The Center for Advanced Brain Imaging is a joint venture of Georgia State University and the Georgia Institute of Technology. The Center provides state-of-the-art neuroimaging facilities for studying brain-behavior relations in children and adults–including aged adults, and children with developmental disabilities like autism and ADHD. The $2.3 million center, funded by the Georgia State University Research Foundation, Georgia Tech Research Institute, and the Georgia Research Alliance through the Center for Behavioral Neuroscience, is housed in a 6,000 square-foot facility on Marietta Street, just two miles from the GSU psychology department. The CABI features a magnetic resonance imaging (MRI) system rated at 3 Tesla, which provides the power to observe details of electrical impulses and pathways in the brain. Other neuroimaging technologies such as transcranial magnetic stimulation and transcranial Doppler sonography, as well as eye-tracking and numerous other psychophysiological techniques, will be used by CABI scientists from Georgia State, Georgia Tech, and other institutions.
The Center for Behavioral Neuroscience (CBN) is a consortium of more than 90 researchers at eight Atlanta institutions examining the neural mechanisms underlying complex social behaviors. The social behaviors that are essential for species survival, such as fear, affiliation, aggression, and reproductive behaviors, are the next frontier for neuroscience. The research efforts are complemented by an educational program designed to integrate scientific progress into the curricula of students at all levels. The CBN is a National Science Foundation-funded Science and Technology and Center.
The Center for Research on Atypical Development and Learning (CRADL) is an interdisciplinary center founded in 1998 that stimulates basic and applied research and facilitates educational and outreach efforts. CRADL’s faculty represent a broad span of academic orientations including developmental, clinical and educational psychology, neuropsychology, special education, and speech-language pathology. CRADL and its faculty coordinate and support scholarly efforts that focus on gaining a fuller understanding of atypical development and learning processes from birth through adolescence.
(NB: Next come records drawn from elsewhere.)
-- ==== Sys2Proof/Tests/Slice0.lean ====
section
/-! SUPPORT. Tests of the model against the spec's own listings (95_test_vectors.md, the worked examples of the rules),
and, for each statement with hypotheses, a witness that something meets them all. Expected values are the spec's. -/

namespace Sys2Proof.Tests

open Sys2Proof Sys2Proof.Machine Sys2Proof.Safety Sys2Proof.Stated

/-- The registers of a next state. -/
def regsOf : Host.Outcome State Fault Refusal → Option Registers
  | .next t => some t.regs
  | .fault _ => none
  | .refused _ => none

/-- The registers after a command, from the reset state. -/
def after (i : Instr) : Option Registers := regsOf (exec i State.reset)

/-- A block after reset, of the width of the port sample that it is given. -/
def givenAt (c : Config) (p : PortSample c.argw) : State := { State.resetWith c with inputs := [p] }

/-- A machine of the default width after reset that is given one port sample. -/
def given (p : PortSample 32) : State := givenAt Config.default p

/-- A machine at power-up that is given one port sample. -/
def unreset (p : PortSample 32) : State :=
  { config := Config.default, regs := invalidShown, resetSeen := false, inputs := [p] }

/-- The narrowest block, after reset, whose ports present a command. -/
def presenting8 (i : Instr) : State := givenAt ⟨8, by decide⟩ (commandSample (encodeCmd 8 i))

/-- A block with arguments of 64 bits, after reset, whose ports present a command. -/
def presenting64 (i : Instr) : State := givenAt ⟨64, by decide⟩ (commandSample (encodeCmd 64 i))

/-- A machine after reset whose ports present a command. -/
def presenting (i : Instr) : State := given (commandSample (encodeCmd 32 i))

/-- A machine after reset at a reset edge, with a command presented as well. -/
def resetting : State := given ⟨true, true, encodeCmd 32 (.set 1 5)⟩

/-- A machine showing an old error at an idle edge. -/
def idling : State :=
  { config := Config.default, regs := unhandledShown, resetSeen := true, inputs := [idleSample 32] }

/-! ## WellFormed refuses (30_encoding.md R42, R49; 00_scope.md R5) -/

theorem test_ill_formed_first_argument :
    (Instr.set 2147483648 0).wellFormed 32 = false ∧ (Instr.setRelay (-2147483649) 1).wellFormed 32 = false ∧
    (Instr.clearRelay 2147483648 1).wellFormed 32 = false ∧ (Instr.toggleRelay 2147483648 1).wellFormed 32 = false ∧
    (Instr.emergencyStop 2147483648 0).wellFormed 32 = false ∧
    (Instr.displayAddress (-2147483649) 0).wellFormed 32 = false ∧
    (Instr.setAddress 128 0).wellFormed 8 = false ∧ (Instr.resetAddress (-129) 0).wellFormed 8 = false ∧
    (Instr.unhandled 8 128 0).wellFormed 8 = false := by decide

theorem test_ill_formed_second_argument :
    (Instr.set 0 2147483648).wellFormed 32 = false ∧ (Instr.setRelay 1 (-2147483649)).wellFormed 32 = false ∧
    (Instr.clearRelay 1 2147483648).wellFormed 32 = false ∧ (Instr.toggleRelay 1 2147483648).wellFormed 32 = false ∧
    (Instr.emergencyStop 0 2147483648).wellFormed 32 = false ∧
    (Instr.displayAddress 0 (-2147483649)).wellFormed 32 = false ∧
    (Instr.setAddress 0 128).wellFormed 8 = false ∧ (Instr.resetAddress 0 (-129)).wellFormed 8 = false ∧
    (Instr.unhandled 8 0 128).wellFormed 8 = false := by decide

theorem test_ill_formed_code : (Instr.unhandled 7 0 0).wellFormed 32 = false := by decide

theorem test_well_formed_bounds :
    (Instr.set (-2147483648) 2147483647).wellFormed 32 = true ∧ (Instr.unhandled 8 127 (-128)).wellFormed 8 = true := by
  decide
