-- ==== Sys2Proof/Machine/RegMap.lean ====
section
/-! DEFINITION. The register map of the read port (10_state.md R50). -/

namespace Sys2Proof.Machine

/-- `V<v>_SEL`: `WIDX_v` in bits 2:0, `OIDX_v` in bits 6:4 (R50). -/
def selWord (x : VoiceState) : Word := 0#25 ++ x.oidx ++ 0#1 ++ x.widx

/-- `RegRead(a)` (R50); `none` for an unmapped number. -/
def regRead (s : State) (a : Nat) : Option Word :=
  match a with
  | 0x00 => some 0x44564507
  | 0x01 => some (statusWord s)
  | 0x02 => some (s.fcode.setWidth 32)
  | 0x03 => some s.fcmd
  | 0x04 => some (s.env.setWidth 32)
  | 0x05 => some (s.envCnt.setWidth 32)
  | 0x06 => some (s.envE0.setWidth 32)
  | 0x07 => some s.vis
  | 0x08 => some (s.geomR.setWidth 32)
  | 0x10 => some (selWord s.voice1)
  | 0x11 => some ((waveKind s .one).setWidth 32)
  | 0x12 => some (BitVec.ofNat 32 (octMul s .one))
  | 0x13 => some (s.voice1.note.signExtend 32)
  | 0x14 => some s.voice1.freq
  | 0x15 => some ((optMask s .one).setWidth 32)
  | 0x20 => some (selWord s.voice2)
  | 0x21 => some ((waveKind s .two).setWidth 32)
  | 0x22 => some (BitVec.ofNat 32 (octMul s .two))
  | 0x23 => some (s.voice2.note.signExtend 32)
  | 0x24 => some s.voice2.freq
  | 0x25 => some ((optMask s .two).setWidth 32)
  | 0x30 => some (s.modPos.setWidth 32)
  | 0x31 => some s.modUnit.tgt
  | 0x32 => some s.modUnit.cur
  | 0x33 => some s.ph
  | 0x34 => some (BitVec.ofInt 32 (lfoOut s))
  | 0x38 => some (s.filtPos.setWidth 32)
  | 0x39 => some s.cutUnit.tgt
  | 0x3A => some s.cutUnit.cur
  | 0x3B => some (cutOut s)
  | 0x40 => some (BitVec.ofNat 32 s.cfg.attack)
  | 0x41 => some (BitVec.ofNat 32 s.cfg.hold)
  | 0x42 => some (BitVec.ofNat 32 s.cfg.release)
  | 0x43 => some (BitVec.ofNat 32 (noteLen s.cfg))
  | 0x44 => some (BitVec.ofNat 32 s.cfg.ramp)
  | 0x45 => some (BitVec.ofNat 32 s.cfg.rmul)
  | 0x46 => some (BitVec.ofNat 32 s.cfg.fs)
  | 0x48 => some (s.cfg.qCfg.setWidth 32)
  | 0x49 => some ((BitVec.ofBool s.cfg.hpEn).setWidth 32)
  | 0x4A => some s.cfg.hpCut
  | 0x4B => some (BitVec.ofNat 32 s.cfg.depth)
  | 0x4C => some (BitVec.ofNat 32 s.cfg.master)
  | _ => none

end Sys2Proof.Machine
end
Georgia State University’s Center for Research on the Challenges of Acquiring Language and Literacy promotes interdisciplinary research and education in the oral and written dimensions of language acquisition; these skills are essential for the creation of life-long competencies in language and communication. The center, which was launched in 2008, was formed from faculty across two colleges and 10 departments who have as their central interest in the basic and applied research issues in language and literacy acquisition.
The Center for Research on Interpersonal Violence aims to promote collaboration and interdisciplinary scholarship that addresses the causes, effects, treatment, and prevention of all types of violence, including (but not limited to) intimate partner violence, child sexual abuse, rape and sexual assault, bullying, physical child abuse, and violent crime. The Center fosters collaborative research teams among core faculty and other Georgia State scholars to create innovative and impactful scholarships that will advance our understanding of the etiology and prevention of interpersonal violence.
Advanced imaging technology has provided scientists with unprecedented access to the living brain. The Center for Translational Research in Neuroimaging and Data Science (TReNDS) is a collaboration among Georgia State, the Georgia Institute of Technology and Emory University, and is focused on making better use of complex brain imaging data through improved analysis, with a goal of identifying biomarkers that can help address brain health and disease.
Georgia State University and around the world conduct cognitive, biobehavioral, social and cultural research with bonobos (Pan paniscus), chimpanzees (Pan troglodytes), monkeys (Macaca mulatta) and human adults and children. Located on a wooded 55-acre facility south of Atlanta, the LRC is supported by the College of Arts and Sciences, the National Institute of Child Health and Human Development, the National Science Foundation, and other agencies. The varied research programs in learning, memory, attention, executive functioning, problem-solving, spatial cognition, numerical reasoning, categorization, tool making and use, and communication find convergence under the LRC motto: “So that together we might learn of language.” David Washburn, director.
The Board of Regents (BOR) of the University System of Georgia (USG) has established three Regents Centers for Learning Disorders (RCLDs) for the provision of assessment, resources, and research related to students who have learning disorders that impact academic, cognitive and/or behavioral/emotional functioning. Each RCLD is responsible for serving designated colleges and universities within a geographic region. The RCLDs were created in response to a need to establish uniformity across the colleges and universities in the USG in the identification of students with learning disorders.